# Trying to breed shrimp



## MassiveDynamic (Apr 2, 2015)

Hi, I'm trying to breed my dream blue shrimp. I have about 10 in a 50 gallon tank. (I should have 15, but I either can't see them, or they died. 5 of them are culls I bought online, and I think they might've died out of simply being too weak. The other 10 were the real deal and they're much more active than the culls. You get what you pay for I guess) 

How long do they take to breed once they're in a tank? (I've had mine for a few weeks and none of them are berried) The water quality is fine (master test kit), they have plants to hide in, and I feed them zucchinis and algae pellets. 

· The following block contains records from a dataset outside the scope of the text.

/-! `markDivision` -/

@[simp] theorem markDivision_cfg : (markDivision s).cfg = s.cfg := rfl
@[simp] theorem markDivision_pc : (markDivision s).pc = s.pc := rfl
@[simp] theorem markDivision_psw : (markDivision s).psw = s.psw := rfl
@[simp] theorem markDivision_sp : (markDivision s).sp = s.sp := rfl
@[simp] theorem markDivision_es : (markDivision s).es = s.es := rfl
@[simp] theorem markDivision_cs : (markDivision s).cs = s.cs := rfl
@[simp] theorem markDivision_pmc : (markDivision s).pmc = s.pmc := rfl
@[simp] theorem markDivision_macr : (markDivision s).macr = s.macr := rfl
@[simp] theorem markDivision_bank0 : (markDivision s).bank0 = s.bank0 := rfl
@[simp] theorem markDivision_bank1 : (markDivision s).bank1 = s.bank1 := rfl
@[simp] theorem markDivision_bank2 : (markDivision s).bank2 = s.bank2 := rfl
@[simp] theorem markDivision_bank3 : (markDivision s).bank3 = s.bank3 := rfl
@[simp] theorem markDivision_mem : (markDivision s).mem = s.mem := rfl
@[simp] theorem markDivision_queue : (markDivision s).queue = s.queue := rfl
@[simp] theorem markDivision_inhibit : (markDivision s).inhibit = s.inhibit := rfl
@[simp] theorem markDivision_skip : (markDivision s).skip = s.skip := rfl
@[simp] theorem markDivision_mode : (markDivision s).mode = s.mode := rfl
@[simp] theorem markDivision_pmcDelay : (markDivision s).pmcDelay = s.pmcDelay := rfl
@[simp] theorem markDivision_devLog : (markDivision s).devLog = s.devLog := rfl
@[simp] theorem markDivision_irq : (markDivision s).irq = s.irq := rfl
@[simp] theorem markDivision_draws : (markDivision s).draws = s.draws := rfl

/-! `startInstruction` -/

@[simp] theorem startInstruction_cfg (n : Nat) : (startInstruction s n).cfg = s.cfg := rfl
@[simp] theorem startInstruction_pc (n : Nat) : (startInstruction s n).pc = s.pc + BitVec.ofNat 20 n := rfl
@[simp] theorem startInstruction_psw (n : Nat) : (startInstruction s n).psw = s.psw := rfl
@[simp] theorem startInstruction_sp (n : Nat) : (startInstruction s n).sp = s.sp := rfl
@[simp] theorem startInstruction_es (n : Nat) : (startInstruction s n).es = s.es := rfl
@[simp] theorem startInstruction_cs (n : Nat) : (startInstruction s n).cs = s.cs := rfl
@[simp] theorem startInstruction_pmc (n : Nat) : (startInstruction s n).pmc = s.pmc := rfl
@[simp] theorem startInstruction_macr (n : Nat) : (startInstruction s n).macr = s.macr := rfl
@[simp] theorem startInstruction_bank0 (n : Nat) : (startInstruction s n).bank0 = s.bank0 := rfl
@[simp] theorem startInstruction_bank1 (n : Nat) : (startInstruction s n).bank1 = s.bank1 := rfl
@[simp] theorem startInstruction_bank2 (n : Nat) : (startInstruction s n).bank2 = s.bank2 := rfl
@[simp] theorem startInstruction_bank3 (n : Nat) : (startInstruction s n).bank3 = s.bank3 := rfl
@[simp] theorem startInstruction_mem (n : Nat) : (startInstruction s n).mem = s.mem := rfl
@[simp] theorem startInstruction_queue (n : Nat) : (startInstruction s n).queue = s.queue := rfl
@[simp] theorem startInstruction_inhibit (n : Nat) : (startInstruction s n).inhibit = false := rfl
@[simp] theorem startInstruction_skip (n : Nat) : (startInstruction s n).skip = false := rfl
@[simp] theorem startInstruction_mode (n : Nat) : (startInstruction s n).mode = s.mode := rfl
@[simp] theorem startInstruction_pmcDelay (n : Nat) : (startInstruction s n).pmcDelay = s.pmcDelay - 1 := rfl
@[simp] theorem startInstruction_divHazard (n : Nat) : (startInstruction s n).divHazard = false := rfl
@[simp] theorem startInstruction_devLog (n : Nat) : (startInstruction s n).devLog = s.devLog := rfl
@[simp] theorem startInstruction_irq (n : Nat) : (startInstruction s n).irq = s.irq := rfl
@[simp] theorem startInstruction_draws (n : Nat) : (startInstruction s n).draws = s.draws := rfl

/-! `tick` -/

@[simp] theorem tick_cfg : (tick s).cfg = s.cfg := rfl
@[simp] theorem tick_pc : (tick s).pc = s.pc := rfl
@[simp] theorem tick_psw : (tick s).psw = s.psw := rfl
@[simp] theorem tick_sp : (tick s).sp = s.sp := rfl
@[simp] theorem tick_es : (tick s).es = s.es := rfl
@[simp] theorem tick_cs : (tick s).cs = s.cs := rfl
@[simp] theorem tick_pmc : (tick s).pmc = s.pmc := rfl
@[simp] theorem tick_macr : (tick s).macr = s.macr := rfl
@[simp] theorem tick_bank0 : (tick s).bank0 = s.bank0 := rfl
@[simp] theorem tick_bank1 : (tick s).bank1 = s.bank1 := rfl
@[simp] theorem tick_bank2 : (tick s).bank2 = s.bank2 := rfl
@[simp] theorem tick_bank3 : (tick s).bank3 = s.bank3 := rfl
@[simp] theorem tick_mem : (tick s).mem = s.mem := rfl
@[simp] theorem tick_queue : (tick s).queue = nextFetchView s := rfl
@[simp] theorem tick_inhibit : (tick s).inhibit = s.inhibit := rfl
@[simp] theorem tick_skip : (tick s).skip = s.skip := rfl
@[simp] theorem tick_mode : (tick s).mode = s.mode := rfl
@[simp] theorem tick_pmcDelay : (tick s).pmcDelay = s.pmcDelay := rfl
@[simp] theorem tick_divHazard : (tick s).divHazard = s.divHazard := rfl
@[simp] theorem tick_devLog : (tick s).devLog = s.devLog := rfl
@[simp] theorem tick_irq : (tick s).irq = s.irq := rfl
@[simp] theorem tick_draws : (tick s).draws = s.draws + 1 := rfl

/-! `spoilDivision` -/

@[simp] theorem spoilDivision_cfg : (spoilDivision s).cfg = s.cfg := by unfold spoilDivision; split <;> simp
@[simp] theorem spoilDivision_pc : (spoilDivision s).pc = s.pc := by unfold spoilDivision; split <;> simp
@[simp] theorem spoilDivision_psw : (spoilDivision s).psw = s.psw := by unfold spoilDivision; split <;> simp
@[simp] theorem spoilDivision_sp : (spoilDivision s).sp = s.sp := by unfold spoilDivision; split <;> simp
@[simp] theorem spoilDivision_es : (spoilDivision s).es = s.es := by unfold spoilDivision; split <;> simp
@[simp] theorem spoilDivision_cs : (spoilDivision s).cs = s.cs := by unfold spoilDivision; split <;> simp
@[simp] theorem spoilDivision_pmc : (spoilDivision s).pmc = s.pmc := by unfold spoilDivision; split <;> simp
@[simp] theorem spoilDivision_macr : (spoilDivision s).macr = s.macr := by unfold spoilDivision; split <;> simp
@[simp] theorem spoilDivision_mem : (spoilDivision s).mem = s.mem := by unfold spoilDivision; split <;> simp
@[simp] theorem spoilDivision_queue : (spoilDivision s).queue = s.queue := by unfold spoilDivision; split <;> simp
@[simp] theorem spoilDivision_inhibit : (spoilDivision s).inhibit = s.inhibit :=
  by unfold spoilDivision; split <;> simp
@[simp] theorem spoilDivision_skip : (spoilDivision s).skip = s.skip := by unfold spoilDivision; split <;> simp
@[simp] theorem spoilDivision_mode : (spoilDivision s).mode = s.mode := by unfold spoilDivision; split <;> simp
@[simp] theorem spoilDivision_pmcDelay : (spoilDivision s).pmcDelay = s.pmcDelay :=
  by unfold spoilDivision; split <;> simp
@[simp] theorem spoilDivision_divHazard : (spoilDivision s).divHazard = s.divHazard :=
  by unfold spoilDivision; split <;> simp
@[simp] theorem spoilDivision_devLog : (spoilDivision s).devLog = s.devLog := by unfold spoilDivision; split <;> simp
@[simp] theorem spoilDivision_irq : (spoilDivision s).irq = s.irq := by unfold spoilDivision; split <;> simp
@[simp] theorem spoilDivision_draws : (spoilDivision s).draws = s.draws := by unfold spoilDivision; split <;> simp

end

end Sys2Proof.Machine
end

My worry is that they get stressed out because I put my hands in the tank every 3 days or so to move plants or to clean the sponge filters. 

Please advise! Am I missing something? Thank you all!!!


----------



## sumo82 (Sep 18, 2006)

You're fine. They need to be adults to breed. Most likely you have juveniles. They need to be a few months old to breed. I think around 5 -6 months old. That's a huge tank for 10 shrimp btw. Good luck. I would move them to a smaller tank for now if you can so you can see them more.


----------



## trit0n2003 (Nov 29, 2011)

If everything is in check, patience is all you need. Once they are old enough and are acclimated to your water conditions. They will breed 

Your tank seems just fine for shrimp breeding. Warmer temps will help them grow/breed faster. 

PS - Do you dose fertilizers? If so, which kind? Some fertz contain compounds that will bring breeding to a halt.


----------



## Badlands54 (Dec 31, 2012)

That is also a big tank for them to find each other. Is there any fish in that tank that could be stressing them?


----------